** Required work **
Return, from the data below, each line that contains the word "true".

(Saved data entries)
-- ==== Sys2Proof/Machine/Transfer.lean ====
section
/-! DEFINITION. The transfer engine: stream generators (R242-R245, R265-R268), copies (R247, R248, R269), masked multicast (R249-R251), messages (R252-R257, R270-R272), mailboxes (R258, R260, R273) and ranges of full bits (R274). -/

namespace Sys2Proof.Machine

/-! ### Streams (R242-R245) -/

/-- Bytes of an element. -/
def Stream.size (x : Stream) : Nat := if x.clsW then (if x.tg then 16 else 8) else 128

/-- Stride of dimension i. -/
def Stream.stride (x : Stream) (i : Nat) : Int := signedOf 32 (bits x.str (32 * i) 32)

/-- Index tuple of element n: dimension 0 runs fastest (R243). -/
def Stream.indexOf (x : Stream) : Nat → Nat → Nat → List Nat
  | 0, _, _ => []
  | d + 1, i, n =>
    let c := bits x.cnt (16 * i) 16
    (if c = 0 then 0 else n % c) :: x.indexOf d (i + 1) (if c = 0 then 0 else n / c)

/-- POS of the generator's image (R242): the indices of the next element to pop or append. -/
def Stream.posWord (x : Stream) : Word :=
  let l := x.indexOf 4 0 x.done
  BitVec.ofNat 64 ((List.range 4).foldl (fun a i => a + l.getD i 0 * 2 ^ (16 * i)) 0)

/-- Address of element n (R243). -/
def Stream.addr (x : Stream) (n : Nat) : Nat :=
  let l := x.indexOf (x.ndim.val + 1) 0 n
  wrap 64 ((List.range l.length).foldl (fun (a : Int) i => a + (l.getD i 0 : Nat) * x.stride i) ((capAddr x.cap).toNat : Int))

/-- The lowest and highest byte that an element reaches (R243). -/
def Stream.extent (x : Stream) : Int × Int :=
  (List.range (x.ndim.val + 1)).foldl (fun (r : Int × Int) i =>
    let d : Int := ((bits x.cnt (16 * i) 16 : Nat) - 1) * x.stride i
    if d < 0 then (r.1 + d, r.2) else (r.1, r.2 + d)) (((capAddr x.cap).toNat : Int), ((capAddr x.cap).toNat : Int) + x.size)

/-- Checks of `sbind` on the capability and on every stride (R243). EINFO is the capability's address. -/
def Stream.check (x : Stream) : Except Stop Unit := do
  let a := capAddr x.cap
  let perm := (if x.wr then permS + permE else permL + permE) + (if x.tg then (if x.wr then permSC else permLC) else 0)
  let al : Nat := if x.clsW && !x.tg then 8 else 16
  let (lo, hi) := x.extent
  checkCap x.cap 2 a perm
  need (decide (x.total = 0) || (decide (0 ≤ lo) && capCovers x.cap lo.toNat (hi - lo).toNat)) 0x04 2 a
  need (decide (a.toNat % al = 0) && (List.range 4).all fun i => decide (x.stride i % (al : Int) = 0)) 0x07 2 a

/-- An entry of the transfer engine's queue (R241). -/
def enterTransfer (s : State) (c : Cmd) : State :=
  let c := { c with after := s.packetN }
  match c.op with
  | .sbind g =>
    -- the entry retires once the generator may begin
    s.onCpu fun x =>
      let y := x.stream g.val
      if y.bnd && decide (y.seq = c.seq) then x.setStream g.val { y with started := true, after := c.after } else x
  | _ => s.onCore fun k => { k with tq := k.tq ++ [c] }

/-- `sbind` (R265). -/
def execSbind (d a b : Fin 64) (n : Fin 4) (e r : Fin 2) (s : State) : Host.Outcome State Fault Refusal := conclude s do
  let l ← readBlock s a 4
  let w (i : Nat) : Word := (l.getD i .zero).lo
  let cls := decide (b.val / 16 = 1)
  let reg : Fin 16 := ⟨b.val % 16, Nat.mod_lt _ (by decide)⟩
  let x : Stream :=
    { Stream.reset with
      cap := l.getD 0 .zero, bnd := true, wr := decide (r = 1), clsW := cls, tg := decide (e = 1), reg := reg, ndim := n,
      cnt := w 1, str := BitVec.ofNat 128 ((w 2).toNat + (w 3).toNat * 2 ^ 64), seq := s.cpu.seqs[3] }
  let num := (if cls then 48 else 16) + reg.val
  x.check
  needR (!(s.cpu.stream d.val).bnd) 0x70
  needR (!(s.cpu.boundIn (if cls then 0 else 1) num || s.cpu.awaits (if cls then 0 else 1) num)) 0x71
  needR ((List.range 4).all fun i => decide ((bits x.cnt (16 * i) 16 = 0) ↔ (i > n.val))) 0x72
  cmdRoom s 3
  let (seq, t) := s.takeSeq 3
  let t := (t.finish 1 (blockUses a 4)).onCpu fun c => c.setStream d.val x
  .ok (t.command 3 (s.capture (.sbind ⟨d.val % 8, Nat.mod_lt _ (by decide)⟩) seq l []) enterTransfer)

/-- Releases a generator (R267): the register takes its reset value; of a write stream the elements not yet written go to a command,
which stays in the store queue while the engine's queue has no entry free (R109, R241). -/
def State.freeStream (s : State) (g : Nat) : State :=
  let x := s.cpu.stream g
  if x.bnd then
    let t := s.onCpu fun c =>
      let c := c.setStream g .reset
      if x.clsW then { c with w := c.w.setIfInBounds (48 + x.reg.val) .zero } else { c with v := c.v.setIfInBounds (16 + x.reg.val) 0 }
    if x.wr then
      let (seq, t) := t.takeSeq 3
      let c := { s.capture .sfree seq [] [] with strm := some x }
      if t.tqCount < 32 then t.command 3 c enterTransfer else t.enqueue (.command 3 c)
    else t
  else s

/-- `sfree` (R267). -/
def execSfree (d : Fin 64) (s : State) : Host.Outcome State Fault Refusal := conclude s do
  let x := s.cpu.stream d.val
  if x.bnd && x.wr then cmdRoom s 3
  .ok ((s.finish 1 []).freeStream d.val)

/-- The summary of `sstat` (R268). -/
def Stream.summary (x : Stream) : Word :=
  BitVec.ofNat 64 (x.bnd.toNat + x.wr.toNat * 2 + x.clsW.toNat * 4 + x.tg.toNat * 8 + x.reg.val * 16 + x.ndim.val * 256 + x.flt.toNat * 1024
    + x.held.length % 8 * 2 ^ 16 + x.done % 2 ^ 32 * 2 ^ 32)

/-- `sstat` (R268). -/
def execSstat (d a : Fin 64) (s : State) : Host.Outcome State Fault Refusal := conclude s do
  useW s d 1
  .ok (s.finishW 1 [] d (.plain (s.cpu.stream a.val).summary))

/-- Posts a fault of a stream's element n (R245, R264). -/
def State.streamFault (s : State) (c : Ctx) (seq : BitVec 16) (code n addr : Nat) : State :=
  s.post c.ident c.gen (message 1 3 code 0 0 seq.toNat (n % 65536) addr)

** Worked solution **
      if y.bnd && decide (y.seq = c.seq) then x.setStream g.val { y with started := true, after := c.after } else x
      cap := l.getD 0 .zero, bnd := true, wr := decide (r = 1), clsW := cls, tg := decide (e = 1), reg := reg, ndim := n,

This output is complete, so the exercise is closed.